--- AIM OF THE TASK ---
Transcribe the data below verbatim from the line with "p.same s u := by" to the line with "the second. -/". Include both of those lines.
*** RECORDS SHOWN ***
-- ==== Sys2Proof/Laws/Keeps.lean ====
section
/-! SUPPORT. What an operation keeps: the parts of the state that it does not write, the canonical form of device DRAM, the
Bureau's chain, and the queue of commands. One rule for each way in which operations are put together. -/

namespace Sys2Proof.Machine

/-- From `s` to `t` only the listed parts may differ, and the invariants stay. -/
structure Keeps (l : List Part) (s t : State) : Prop where
  same : SameBut l s t
  dram : DramCanonical s → DramCanonical t
  chain : BureauChained s → BureauChained t
  queue : t.pending = s.pending

theorem Part.same_refl (s : State) (p : Part) : p.same s s := by cases p <;> simp [Part.same]

theorem Part.same_trans {s t u : State} {p : Part} (h : p.same s t) (k : p.same t u) : p.same s u := by
  cases p <;> simp only [Part.same] at * <;> first | exact k.trans h | simp only [h, k, and_self]

theorem Keeps.refl (l : List Part) (s : State) : Keeps l s s := ⟨fun p _ => p.same_refl s, id, id, rfl⟩

/-- Every part of the first list is in the second. -/
def Part.among (m l : List Part) : Bool := m.all fun p => decide (p ∈ l)

theorem Keeps.after {l m : List Part} {s t u : State} (k : Keeps m t u) (hm : Part.among m l = true) (h : Keeps l s t) : Keeps l s u where
  same p hp := Part.same_trans (h.same p hp) (k.same p fun hm' => hp (of_decide_eq_true (List.all_eq_true.1 hm p hm')))
  dram := k.dram ∘ h.dram
  chain := k.chain ∘ h.chain
  queue := k.queue.trans h.queue

theorem Keeps.trans {l : List Part} {s t u : State} (h : Keeps l s t) (k : Keeps l t u) : Keeps l s u :=
  Keeps.after k (by simp [Part.among]) h

theorem Keeps.cut {l : List Part} {s t u : State} (h : Keeps l s t) (k : Keeps l s t → Keeps l s u) : Keeps l s u := k h

theorem Keeps.ite {l : List Part} {s a b : State} {c : Prop} [Decidable c] (h : Keeps l s a) (k : Keeps l s b) : Keeps l s (if c then a else b) := by
  split <;> assumption

theorem Keeps.ifEvent {l : List Part} {s a b : State} {c : Bool} (h : Keeps l s a) (k : Keeps l s b) : Keeps l s (Machine.ifEvent c a b) := by
  unfold Machine.ifEvent; exact Keeps.ite h k

theorem Keeps.foldl {α : Type} {l : List Part} {s : State} {g : State → α → State} {xs : List α} (hg : ∀ t x, Keeps l t (g t x)) :
    ∀ {t : State}, Keeps l s t → Keeps l s (xs.foldl g t) := by
  induction xs with
  | nil => exact id
  | cons x xs ih => intro t h; exact ih (Keeps.after (hg t x) (by simp [Part.among]) h)

theorem Keeps.foldlFst {α β : Type} {l : List Part} {s : State} {g : State × β → α → State × β} {xs : List α} (hg : ∀ t x, Keeps l t.1 (g t x).1) :
    ∀ {t : State × β}, Keeps l s t.1 → Keeps l s (xs.foldl g t).1 := by
  induction xs with
  | nil => exact id
  | cons x xs ih => intro t h; exact ih (Keeps.after (hg t x) (by simp [Part.among]) h)

theorem Keeps.elim {α : Type} {l : List Part} {s d : State} {g : α → State} {o : Option α} (h : Keeps l s d) (k : ∀ a, Keeps l s (g a)) :
    Keeps l s (o.elim d g) := by cases o <;> simp_all

/-- A state with some fields of `x` replaced. -/
theorem Keeps.upd {l : List Part} {s x : State} {cmp} {geom} {ray} {sig} {tim} {eth} {out} {tlk} {dec} {enc} {blt} {dfl} {dmc} {hif} {walec} {bureau} {clk} {pwr} {thm} {spr} {bot} {pins} {sent} {drawn} {pending}
    (hcmp : Part.cmp ∈ l ∨ cmp = x.cmp) (hgeom : Part.geom ∈ l ∨ geom = x.geom) (hray : Part.ray ∈ l ∨ ray = x.ray)
    (hsig : Part.sig ∈ l ∨ sig = x.sig) (heth : Part.eth ∈ l ∨ eth = x.eth) (hout : Part.out ∈ l ∨ out = x.out)
    (htlk : Part.tlk ∈ l ∨ tlk = x.tlk) (hdec : Part.dec ∈ l ∨ dec = x.dec) (henc : Part.enc ∈ l ∨ enc = x.enc)
    (hblt : Part.blt ∈ l ∨ blt = x.blt) (hdfl : Part.dfl ∈ l ∨ dfl = x.dfl) (hwalec : Part.walec ∈ l ∨ walec = x.walec)
    (hclk : Part.clk ∈ l ∨ clk = x.clk) (hpwr : Part.pwr ∈ l ∨ pwr = x.pwr) (hthm : Part.thm ∈ l ∨ thm = x.thm)
    (hspr : Part.spr ∈ l ∨ spr = x.spr) (hbot : Part.bot ∈ l ∨ bot = x.bot) (hpins : Part.pins ∈ l ∨ pins = x.pins)
    (hsent : Part.sent ∈ l ∨ sent = x.sent) (hdrawn : Part.drawn ∈ l ∨ drawn = x.drawn)
    (htim : Part.tim ∈ l ∨ { tim with bases := [] } = { x.tim with bases := [] })
    (hbases : Part.bases ∈ l ∨ tim.bases = x.tim.bases)
    (hdmc : Part.dmc ∈ l ∨ { dmc with mem := [], poison := [] } = { x.dmc with mem := [], poison := [] })
    (hdram : dmc.mem = x.dmc.mem ∧ dmc.poison = x.dmc.poison)
    (hports : Part.ports ∈ l ∨ (hif.portA = x.hif.portA ∧ hif.portB = x.hif.portB ∧ hif.attention = x.hif.attention))
    (hdrawers : Part.drawers ∈ l ∨ hif.drawers = x.hif.drawers) (hqueues : Part.queues ∈ l ∨ hif.queues = x.hif.queues)
    (howners : Part.owners ∈ l ∨ (hif.own = x.hif.own ∧ hif.leaseMs = x.hif.leaseMs))
    (hhealth : Part.health ∈ l ∨ (hif.beat = x.hif.beat ∧ hif.restarts = x.hif.restarts ∧ hif.walec = x.hif.walec ∧ hif.powerDown = x.hif.powerDown))
    (hbureau : bureau = x.bureau) (hpending : pending = x.pending)
    (h : Keeps l s x) : Keeps l s (State.mk cmp geom ray sig tim eth out tlk dec enc blt dfl dmc hif walec bureau clk pwr thm spr bot pins sent drawn pending) := by
  refine Keeps.after (m := l) (t := x) ⟨fun p hp => ?_, fun hs => ?_, fun hs => ?_, hpending⟩ (by simp [Part.among]) h
  · cases p <;> simp_all [Part.same]
  · simpa [DramCanonical, hdram.1] using hs
  · simpa [BureauChained, hbureau] using hs

/-! ### One field replaced -/

/-- Only one part differs, and none that an invariant rests on. -/
theorem Keeps.part {K : List Part} {s₀ s t : State} (q : Part) (hq : SameBut [q] s t) (hm : t.dmc.mem = s.dmc.mem) (hb : t.bureau = s.bureau)
    (hp : t.pending = s.pending) (hm₀ : Part.among [q] K = true) (h₀ : Keeps K s₀ s) : Keeps K s₀ t :=
  Keeps.after (t := s) ⟨hq, fun h => by rw [DramCanonical, hm]; exact h, fun h => by rw [BureauChained, hb]; exact h, hp⟩ hm₀ h₀

theorem Keeps.cmp_set {K : List Part} {s₀ s : State} (x : CmpState) (hm₀ : Part.among [.cmp] K = true) (h₀ : Keeps K s₀ s) :
    Keeps K s₀ { s with cmp := x } :=
  Keeps.part (s := s) .cmp (fun p hp => by cases p <;> first | exact absurd (by decide) hp | exact rfl | exact ⟨rfl, rfl⟩ | exact ⟨rfl, rfl, rfl⟩ | exact ⟨rfl, rfl, rfl, rfl⟩) rfl rfl rfl hm₀ h₀

theorem Keeps.geom_set {K : List Part} {s₀ s : State} (x : GeomState) (hm₀ : Part.among [.geom] K = true) (h₀ : Keeps K s₀ s) :
    Keeps K s₀ { s with geom := x } :=
  Keeps.part (s := s) .geom (fun p hp => by cases p <;> first | exact absurd (by decide) hp | exact rfl | exact ⟨rfl, rfl⟩ | exact ⟨rfl, rfl, rfl⟩ | exact ⟨rfl, rfl, rfl, rfl⟩) rfl rfl rfl hm₀ h₀

theorem Keeps.ray_set {K : List Part} {s₀ s : State} (x : RayState) (hm₀ : Part.among [.ray] K = true) (h₀ : Keeps K s₀ s) :
    Keeps K s₀ { s with ray := x } :=
  Keeps.part (s := s) .ray (fun p hp => by cases p <;> first | exact absurd (by decide) hp | exact rfl | exact ⟨rfl, rfl⟩ | exact ⟨rfl, rfl, rfl⟩ | exact ⟨rfl, rfl, rfl, rfl⟩) rfl rfl rfl hm₀ h₀

theorem Keeps.sig_set {K : List Part} {s₀ s : State} (x : SigState) (hm₀ : Part.among [.sig] K = true) (h₀ : Keeps K s₀ s) :
    Keeps K s₀ { s with sig := x } :=
  Keeps.part (s := s) .sig (fun p hp => by cases p <;> first | exact absurd (by decide) hp | exact rfl | exact ⟨rfl, rfl⟩ | exact ⟨rfl, rfl, rfl⟩ | exact ⟨rfl, rfl, rfl, rfl⟩) rfl rfl rfl hm₀ h₀

theorem Keeps.eth_set {K : List Part} {s₀ s : State} (x : EthState) (hm₀ : Part.among [.eth] K = true) (h₀ : Keeps K s₀ s) :
    Keeps K s₀ { s with eth := x } :=
  Keeps.part (s := s) .eth (fun p hp => by cases p <;> first | exact absurd (by decide) hp | exact rfl | exact ⟨rfl, rfl⟩ | exact ⟨rfl, rfl, rfl⟩ | exact ⟨rfl, rfl, rfl, rfl⟩) rfl rfl rfl hm₀ h₀

theorem Keeps.out_set {K : List Part} {s₀ s : State} (x : OutState) (hm₀ : Part.among [.out] K = true) (h₀ : Keeps K s₀ s) :
    Keeps K s₀ { s with out := x } :=
  Keeps.part (s := s) .out (fun p hp => by cases p <;> first | exact absurd (by decide) hp | exact rfl | exact ⟨rfl, rfl⟩ | exact ⟨rfl, rfl, rfl⟩ | exact ⟨rfl, rfl, rfl, rfl⟩) rfl rfl rfl hm₀ h₀

theorem Keeps.tlk_set {K : List Part} {s₀ s : State} (x : TlkState) (hm₀ : Part.among [.tlk] K = true) (h₀ : Keeps K s₀ s) :
    Keeps K s₀ { s with tlk := x } :=
  Keeps.part (s := s) .tlk (fun p hp => by cases p <;> first | exact absurd (by decide) hp | exact rfl | exact ⟨rfl, rfl⟩ | exact ⟨rfl, rfl, rfl⟩ | exact ⟨rfl, rfl, rfl, rfl⟩) rfl rfl rfl hm₀ h₀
*** End of RECORDS SHOWN ***
--- FINAL ANSWER ---
theorem Part.same_trans {s t u : State} {p : Part} (h : p.same s t) (k : p.same t u) : p.same s u := by
  cases p <;> simp only [Part.same] at * <;> first | exact k.trans h | simp only [h, k, and_self]

theorem Keeps.refl (l : List Part) (s : State) : Keeps l s s := ⟨fun p _ => p.same_refl s, id, id, rfl⟩

/-- Every part of the first list is in the second. -/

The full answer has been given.